Polimorosos

Polimorosos

 

“Tengo 28 años, estoy cansada,

solo vivo para pagar deudas,

pagar deudas hasta la muerte”. 

Lourdes, de 28 años, en Plaza Constitución, entrevista televisiva.

Entre las terribles consecuencias del modelo económico vigente en Argentina desde 2023, una de las más graves es el endeudamiento para sobrevivir. Algunxs lo enfocan con preocupación macroeconómica ante el previsible crack que puede suponer este escenario, otrxs consideramos que estamos ante  una tecnología  de gestión de la subjetividad dirigida a producir una individualización del ajuste, el agotamiento total, la  asunción de que nuestro devenir , el de las mayorías, es vivir para pagar deudas.  

Es consecuencia obvia, no un error ni un exceso, del conjunto de medidas económicas que se vienen implementando y tiene una secuencia histórica que vale la pena reponer, para pensar más allá de las tropelías del gobierno de turno. 

Desde que el Fondo Monetario Internacional (FMI) volvió a pisar la Argentina en 2018, los ingresos populares comenzaron a caer y, en paralelo, empezó a observarse un fenómeno particular:  la toma masiva de deuda de individuos no destinada a resolver alguna cuestión circunstancial o transitoria, sino a completar ingresos que cada vez alcanzan menos. 

2018 es el año en que deuda externa y deuda de las familias se relacionan orgánicamente en un combo que empieza con la bicicleta financiera promovida desde el Estado para sostener la fuga del excedente económico y que se expresa en cada casa con ingresos devaluados y en forma de un endeudamiento perpetuo.
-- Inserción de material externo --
-- ==== Sys2Proof/Machine/LaneFp.lean ====
section
/-! DEFINITION. The meanings of the FP32 operations (spec/12_isa_lane_ops.md R245 to R248). -/

namespace Sys2Proof.Machine

/-- R245. What FADD computes. -/
def fnFadd : LaneFn := fun m _ a b => aluFadd m a b

/-- FADD_A, R245. d = FP32 A + B rounded in CTX_ROUND. -/
def execFaddA (y : BitVec 2) (x : BitVec 2) (b : BitVec 6) (a : BitVec 6) (d : BitVec 6) (s : State) : Host.Outcome State Fault Refusal :=
  laneExec (.faddA y x b a d) (formA fnFadd false 0 1 y x b a d) s

/-- FADD_X, R245. d = FP32 P(a) + d. -/
def execFaddX (p : BitVec 6) (t : BitVec 4) (a : BitVec 6) (d : BitVec 6) (s : State) : Host.Outcome State Fault Refusal :=
  laneExec (.faddX p t a d) (formX fnFadd 0 1 p t a d) s

/-- R245. What FSUB computes. -/
def fnFsub : LaneFn := fun m _ a b => aluFsub m a b

/-- FSUB_A, R245. d = FP32 A - B. -/
def execFsubA (y : BitVec 2) (x : BitVec 2) (b : BitVec 6) (a : BitVec 6) (d : BitVec 6) (s : State) : Host.Outcome State Fault Refusal :=
  laneExec (.fsubA y x b a d) (formA fnFsub false 0 1 y x b a d) s

/-- FSUB_X, R245. d = FP32 P(a) - d. -/
def execFsubX (p : BitVec 6) (t : BitVec 4) (a : BitVec 6) (d : BitVec 6) (s : State) : Host.Outcome State Fault Refusal :=
  laneExec (.fsubX p t a d) (formX fnFsub 0 1 p t a d) s

/-- R245. What FMUL computes. -/
def fnFmul : LaneFn := fun m _ a b => aluFmul m a b

/-- FMUL_A, R245. d = FP32 A times B. -/
def execFmulA (y : BitVec 2) (x : BitVec 2) (b : BitVec 6) (a : BitVec 6) (d : BitVec 6) (s : State) : Host.Outcome State Fault Refusal :=
  laneExec (.fmulA y x b a d) (formA fnFmul false 0 1 y x b a d) s

/-- FMUL_X, R245. d = FP32 P(a) times d. -/
def execFmulX (p : BitVec 6) (t : BitVec 4) (a : BitVec 6) (d : BitVec 6) (s : State) : Host.Outcome State Fault Refusal :=
  laneExec (.fmulX p t a d) (formX fnFmul 0 1 p t a d) s

/-- R245. What FMA computes. -/
def fnFma : LaneFn := fun m d a b => aluFma m d a b

/-- FMA_A, R245. d = d + A times B with one rounding. -/
def execFmaA (y : BitVec 2) (x : BitVec 2) (b : BitVec 6) (a : BitVec 6) (d : BitVec 6) (s : State) : Host.Outcome State Fault Refusal :=
  laneExec (.fmaA y x b a d) (formA fnFma true 0 2 y x b a d) s

/-- FMA_X, R245. d = d + P(a) times d with one rounding. -/
def execFmaX (p : BitVec 6) (t : BitVec 4) (a : BitVec 6) (d : BitVec 6) (s : State) : Host.Outcome State Fault Refusal :=
  laneExec (.fmaX p t a d) (formX fnFma 0 2 p t a d) s

/-- R246. What FMIN computes. -/
def fnFmin : LaneFn := fun _ _ a b => aluFmin a b

/-- FMIN_A, R246. d = FP32 minimum of A and B, NaN if either is NaN. -/
def execFminA (y : BitVec 2) (x : BitVec 2) (b : BitVec 6) (a : BitVec 6) (d : BitVec 6) (s : State) : Host.Outcome State Fault Refusal :=
  laneExec (.fminA y x b a d) (formA fnFmin false 0 1 y x b a d) s

/-- FMIN_X, R246. d = FP32 minimum of P(a) and d. -/
def execFminX (p : BitVec 6) (t : BitVec 4) (a : BitVec 6) (d : BitVec 6) (s : State) : Host.Outcome State Fault Refusal :=
  laneExec (.fminX p t a d) (formX fnFmin 0 1 p t a d) s

/-- R246. What FMAX computes. -/
def fnFmax : LaneFn := fun _ _ a b => aluFmax a b

/-- FMAX_A, R246. d = FP32 maximum of A and B, NaN if either is NaN. -/
def execFmaxA (y : BitVec 2) (x : BitVec 2) (b : BitVec 6) (a : BitVec 6) (d : BitVec 6) (s : State) : Host.Outcome State Fault Refusal :=
  laneExec (.fmaxA y x b a d) (formA fnFmax false 0 1 y x b a d) s

/-- FMAX_X, R246. d = FP32 maximum of P(a) and d. -/
def execFmaxX (p : BitVec 6) (t : BitVec 4) (a : BitVec 6) (d : BitVec 6) (s : State) : Host.Outcome State Fault Refusal :=
  laneExec (.fmaxX p t a d) (formX fnFmax 0 1 p t a d) s

/-- R247. What FSEQ computes. -/
def fnFseq : LaneFn := fun _ _ a b => aluFseq a b

/-- FSEQ, R247. d = 1 if FP32 A equals B. -/
def execFseq (y : BitVec 2) (x : BitVec 2) (b : BitVec 6) (a : BitVec 6) (d : BitVec 6) (s : State) : Host.Outcome State Fault Refusal :=
  laneExec (.fseq y x b a d) (formA fnFseq false 0 1 y x b a d) s

/-- R247. What FSLT computes. -/
def fnFslt : LaneFn := fun _ _ a b => aluFslt a b

/-- FSLT, R247. d = 1 if FP32 A is less than B. -/
def execFslt (y : BitVec 2) (x : BitVec 2) (b : BitVec 6) (a : BitVec 6) (d : BitVec 6) (s : State) : Host.Outcome State Fault Refusal :=
  laneExec (.fslt y x b a d) (formA fnFslt false 0 1 y x b a d) s

/-- R247. What FSLE computes. -/
def fnFsle : LaneFn := fun _ _ a b => aluFsle a b

/-- FSLE, R247. d = 1 if FP32 A is at most B. -/
def execFsle (y : BitVec 2) (x : BitVec 2) (b : BitVec 6) (a : BitVec 6) (d : BitVec 6) (s : State) : Host.Outcome State Fault Refusal :=
  laneExec (.fsle y x b a d) (formA fnFsle false 0 1 y x b a d) s

/-- R248. What FSCALE computes. -/
def fnFscale : LaneFn := fun m _ a b => aluFscale m a b

/-- FSCALE_A, R248. d = A times 2^B, rounded once. -/
def execFscaleA (y : BitVec 2) (x : BitVec 2) (b : BitVec 6) (a : BitVec 6) (d : BitVec 6) (s : State) : Host.Outcome State Fault Refusal :=
  laneExec (.fscaleA y x b a d) (formA fnFscale false 0 1 y x b a d) s

/-- FSCALE_I, R248. d = a times 2^sext(imm10), rounded once. -/
def execFscaleI (i : BitVec 10) (a : BitVec 6) (d : BitVec 6) (s : State) : Host.Outcome State Fault Refusal :=
  laneExec (.fscaleI i a d) (formI fnFscale false 0 1 (sx i) a d) s

end Sys2Proof.Machine
end

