-- ==== Sys2Proof/Machine/Place.lean ====
section
/-! DEFINITION. An instruction placed where the next step fetches: into the code window at the PC of the group whose
issue the script asks for next, or, in a machine that runs no group (as after reset), into a machine that boot, context
activation, submission and dispatch have made ready to run one group of eight threads on core 0. It stands for the
load of a program from outside (log entry 40). -/

namespace Sys2Proof.Machine

/-- The record of the node that the ready machine runs. -/
def readyRec : NodeRec :=
  { entry := 0, gx := 1, gy := 1, gz := 1, wcode := 0, groups := 1, prods := 0, cores := 1, regP := 60, regC := 60,
    scratch := 16, accSlots := 0, det := false, restart := false, preds := 0, seed := 1, succ := [], ranges := [], pool := 0 }

/-- The name of its team. -/
def readyTeam : TKey := ⟨0, 0, 0⟩

/-- Its one group, at PC 0 of the code window. -/
def readyGroup : Group :=
  { key := ⟨0, 0, 0, 0, .lanes⟩, w := 8, core := 0, budget := 60, threads := List.replicate 8 {} }

/-- The context that runs it: one page of code and one page of data. -/
def readyCtx (c : Context) : Context :=
  { c with
    state := .active
    seed := 1
    cores := [0]
    codeBase := 0x10000
    codeSize := 0x10000
    maps := [⟨1, 0, 1, true, true, true, .k64⟩, ⟨2, 1, 1, true, true, true, .k64⟩] }

/-- The machine with one group ready to run at PC 0. -/
def State.makeReady (s : State) : State :=
  { s with
    boot := { s.boot with status := .ready }
    script := [.issue 0 0 [] []]
    slots := []
    accepted := some 0x1FFF
    parts := s.parts.modify 0 fun p => { p with state := .active, owner := some 0, clusters := [0], ranges := [0], ctxs := [0] }
    ctxs := s.ctxs.modify 0 readyCtx
    nodes := { ctx := 0, queue := 0, index := 0, ref := 0, addr := 0x20000, rec' := readyRec, state := .running } :: s.nodes
    teams := { key := readyTeam, cores := [0], aperture := 0x00FF000000000000, owners := List.replicate 16 .threads } :: s.teams
    groups := readyGroup :: s.groups }

/-- The member that the next step issues, where the script or an issue in progress names one. -/
def State.nextMember (s : State) : Option Member :=
  if s.boot.status == .off then none
  else match s.merging with
    | m :: _ => some m
    | [] =>
      if !s.dueThreads.isEmpty then none
      else match s.script.head? with
        | some (.issue core half held upsets) => if s.slotOpen core half then (s.members core half held upsets).head? else none
        | _ => none

/-- The physical address of the PC that the next step fetches at, where it issues without an upset or a breakpoint. -/
def State.nextFetch (s : State) : Option Nat :=
  s.nextMember.bind fun m => (s.groups.find? fun g => g.key == m.group).bind fun g =>
    let pc := (g.thread (m.set.headD 0)).pc
    let runs := s.canIssue g && !m.set.isEmpty && m.set.all fun t => (g.thread t).isReady
    if runs && m.upset.isNone && (s.breakAt g pc m.set).isNone then
      (s.ctx g.key.ctx).phys? ((s.ctx g.key.ctx).codeBase.toNat + pc.toNat)
    else none

/-- The state with an instruction's bytes where the next step fetches. -/
def State.placeWord (s : State) (nbits w : Nat) : State :=
  match s.nextFetch with
  | some p => { s with mem := cellsWrite s.mem p (natBytes 4 (w % 2 ^ nbits)) }
  | none => let s1 := s.makeReady; { s1 with mem := cellsWrite s1.mem 0 (natBytes 4 (w % 2 ^ nbits)) }

end Sys2Proof.Machine
end

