/-- Tables 14.1, 15.1, 19.1, 20.1 and 22.5. The instructions of the families M, S, B and E that name a register: loads, stores, atomics,
branches, waits, mailboxes, context registers, the debug window, engine commands and shares. -/
def decodeForm (i : Instr) : Option DecodeForm :=
  match loadForm i, storeForm i, atomicForm i, branchForm i, engForm i, shareForm i with
  | some F, _, _, _, _, _ => some { fields := F.fields }
  | _, some F, _, _, _, _ => some { fields := F.fields }
  | _, _, some F, _, _, _ => some { fields := F.fields }
  | _, _, _, some F, _, _ => some { fields := F.fields }
  | _, _, _, _, some F, _ => some { need := F.need, fields := F.fields }
  | _, _, _, _, _, some F => some { need := [4], runsIn := fun k => k.kind == .lanes, fields := F.fields }
  | _, _, _, _, _, _ =>
    match i with
    | .exit _ g => some { fields := [regF g] }
    | .brk _ g => some { fields := [regF g] }
    | .elect d => some { fields := [outF d] }
    | .vote _ a d => some { fields := [regF a, outF d] }
    | .flagrd _ d => some { fields := [outF d] }
    | .ident _ d => some { fields := [outF d] }
    | .csrrd _ d => some { fields := [outF d] }
    | .csrwr _ a => some { fields := [regF a] }
    | .qroute a => some { fields := [regF a 2] }
    | .qstat _ d => some { fields := [outF d] }
    | .perfrd _ d => some { fields := [outF d] }
    | .waitw a d => some { fields := [regF a 2, updF d] }
    | .swait a d => some { fields := [regF a, updF d] }
    | .syncset a d => some { fields := [regF a, regF d] }
    | .mbr _ d => some { fields := [outF d] }
    | .mbw _ a => some { fields := [srcF a] }
    | .trap a => some { fields := [regF a] }
    | .mark _ a => some { fields := [regF a] }
    | .accalloc _ w => some { fields := [outF w] }
    | .reggrow _ _ d => some { fields := [outF d] }
    | .regshrink _ d => some { fields := [outF d] }
    | .launch _ a d => some { runsIn := fun k => k.kind != .handler, fields := [regF a 2, outF d] }
    | .tblld _ a => some { runsIn := fun k => k.kind != .handler, fields := [regF a] }
    | .stmap _ a d => some { need := [12], runsIn := fun k => k.kind != .handler, fields := [regF a 2, regF d] }
    | .stflush a => some { need := [12], runsIn := fun k => k.kind != .handler, fields := [regF a] }
    | .dwsel a d => some { runsIn := fun k => k.kind == .handler, fields := [regF a, outF d] }
    | .dwrd a d => some { runsIn := fun k => k.kind == .handler, fields := [regF a, outF d] }
    | .dwwr a d => some { runsIn := fun k => k.kind == .handler, fields := [regF a, regF d] }
    | .dwres _ a => some { runsIn := fun k => k.kind == .handler, fields := [regF a] }
    | _ => none

/-- A guarded instruction: the sense and register of its guard, its fields, and what the access of a thread meets first. -/
structure GuardForm where
  n : BitVec 1
  guard : BitVec 6
  fields : List Field
  access : State → Group → Nat → Chk := fun _ _ _ => .ok (.scr 0)

/-- Stores, atomics and branches. -/
def guardForm (i : Instr) : Option GuardForm :=
  match storeForm i, atomicForm i, branchForm i with
  | some F, _, _ => some ⟨F.n, F.guard, F.fields, fun s gr t => s.lowCheck gr.key true (F.target gr t)⟩
  | _, some F, _ => some ⟨F.n, F.guard, F.fields, fun s gr t => s.lowCheck gr.key true (F.target gr t)⟩
  | _, _, some F => some { n := F.n, guard := F.guard, fields := F.fields }
  | _, _, _ => none

/-- R217. The registers in which a system, engine or share instruction may meet a pending one, thread by thread, and whether only
its lowest thread reads them. -/
def pendForm (i : Instr) : Option ((Group → Nat → List (Nat × Nat)) × Bool) :=
  match sysForm i, engForm i, shareForm i with
  | some F, _, _ => some (fun _ t => inThread t (ownRegs F.fields), false)
  | _, some F, _ => some (F.regs, true)
  | _, _, some F => some (fun _ t => inThread t (ownRegs F.fields), false)
  | _, _, _ =>
    match i with
    | .csrwr _ a => some (fun _ t => inThread t (ownRegs [regF a]), false)
    | .mbr _ d => some (fun _ t => inThread t (ownRegs [outF d]), false)
    | .mark _ a => some (fun _ t => inThread t (ownRegs [regF a]), true)
    | .accalloc _ w => some (fun _ t => inThread t (ownRegs [outF w]), true)
    | .trap a => some (fun _ t => inThread t (ownRegs [regF a]), true)
    | _ => none

/-! ## The host -/

/-- R65, R66. A partition's virtual function serves a request of a stream: it is not FREE or in ERROR, and in RUN the stream is
its own. -/
structure Serves (s : State) (part stream : Nat) : Prop where
  ready : s.boot.status = .ready
  given : (s.part part).state ≠ .free
  vf : (s.part part).vf ≠ .error
  own : (s.part part).vf = .run → (s.part part).stream = stream

/-- R67, R73. A window write reaches a context: its partition serves it and is in no reset, and the context is ACTIVE there. -/
structure Writable (s : State) (part ctx stream : Nat) : Prop where
  serves : Serves s part stream
  settled : (s.part part).state ≠ .resetting
  active : (s.ctx ctx).state = .active
  there : (s.ctx ctx).part = part

/-- R67. A discarded write counted in PART_BADSUB, which saturates. -/
def badSubmit (s : State) (part : Nat) : State :=
  s.modPart part fun p => { p with badSub := if p.badSub = 0xFFFFFFFF then p.badSub else p.badSub + 1 }

/-- No stile session that is open or pending names a context of this device. -/
def NoSession (s : State) (c : Nat) : Prop :=
  ∀ x ∈ s.sessions, x.closed = false → ∀ p ∈ x.parties, p.dev = s.boot.devId → p.ctx ≠ c

/-- What remains of a context that becomes TERMINATED: no session, no basket; and a final statement. -/
structure Ended (s' : State) (c : Nat) : Prop where
  state : (s'.ctx c).state = .terminated
  session : (s'.ctx c).session = none
  final : (s'.ctx c).final.isSome = true
  groups : ∀ g ∈ s'.groups, g.key.ctx ≠ c
  nodes : ∀ n ∈ s'.nodes, n.ctx ≠ c
end Sys2Proof.Safety
end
Otro momento importante fue la pandemia que, ya sabemos sobradamente, no fue solo una crisis sanitaria. Fue también el momento en que se  infiltró  en las casas la tecnología financiera de las billeteras virtuales. Esas que te permitían evitar salir o ir al cajero, que entraron en nuestras camperas como medios de pago, empezaron a ofrecer préstamos en un momento de precarización generalizada de la vida. Así, desde un click del celular, cualquiera accede en el momento a la solución financiera de una emergencia. 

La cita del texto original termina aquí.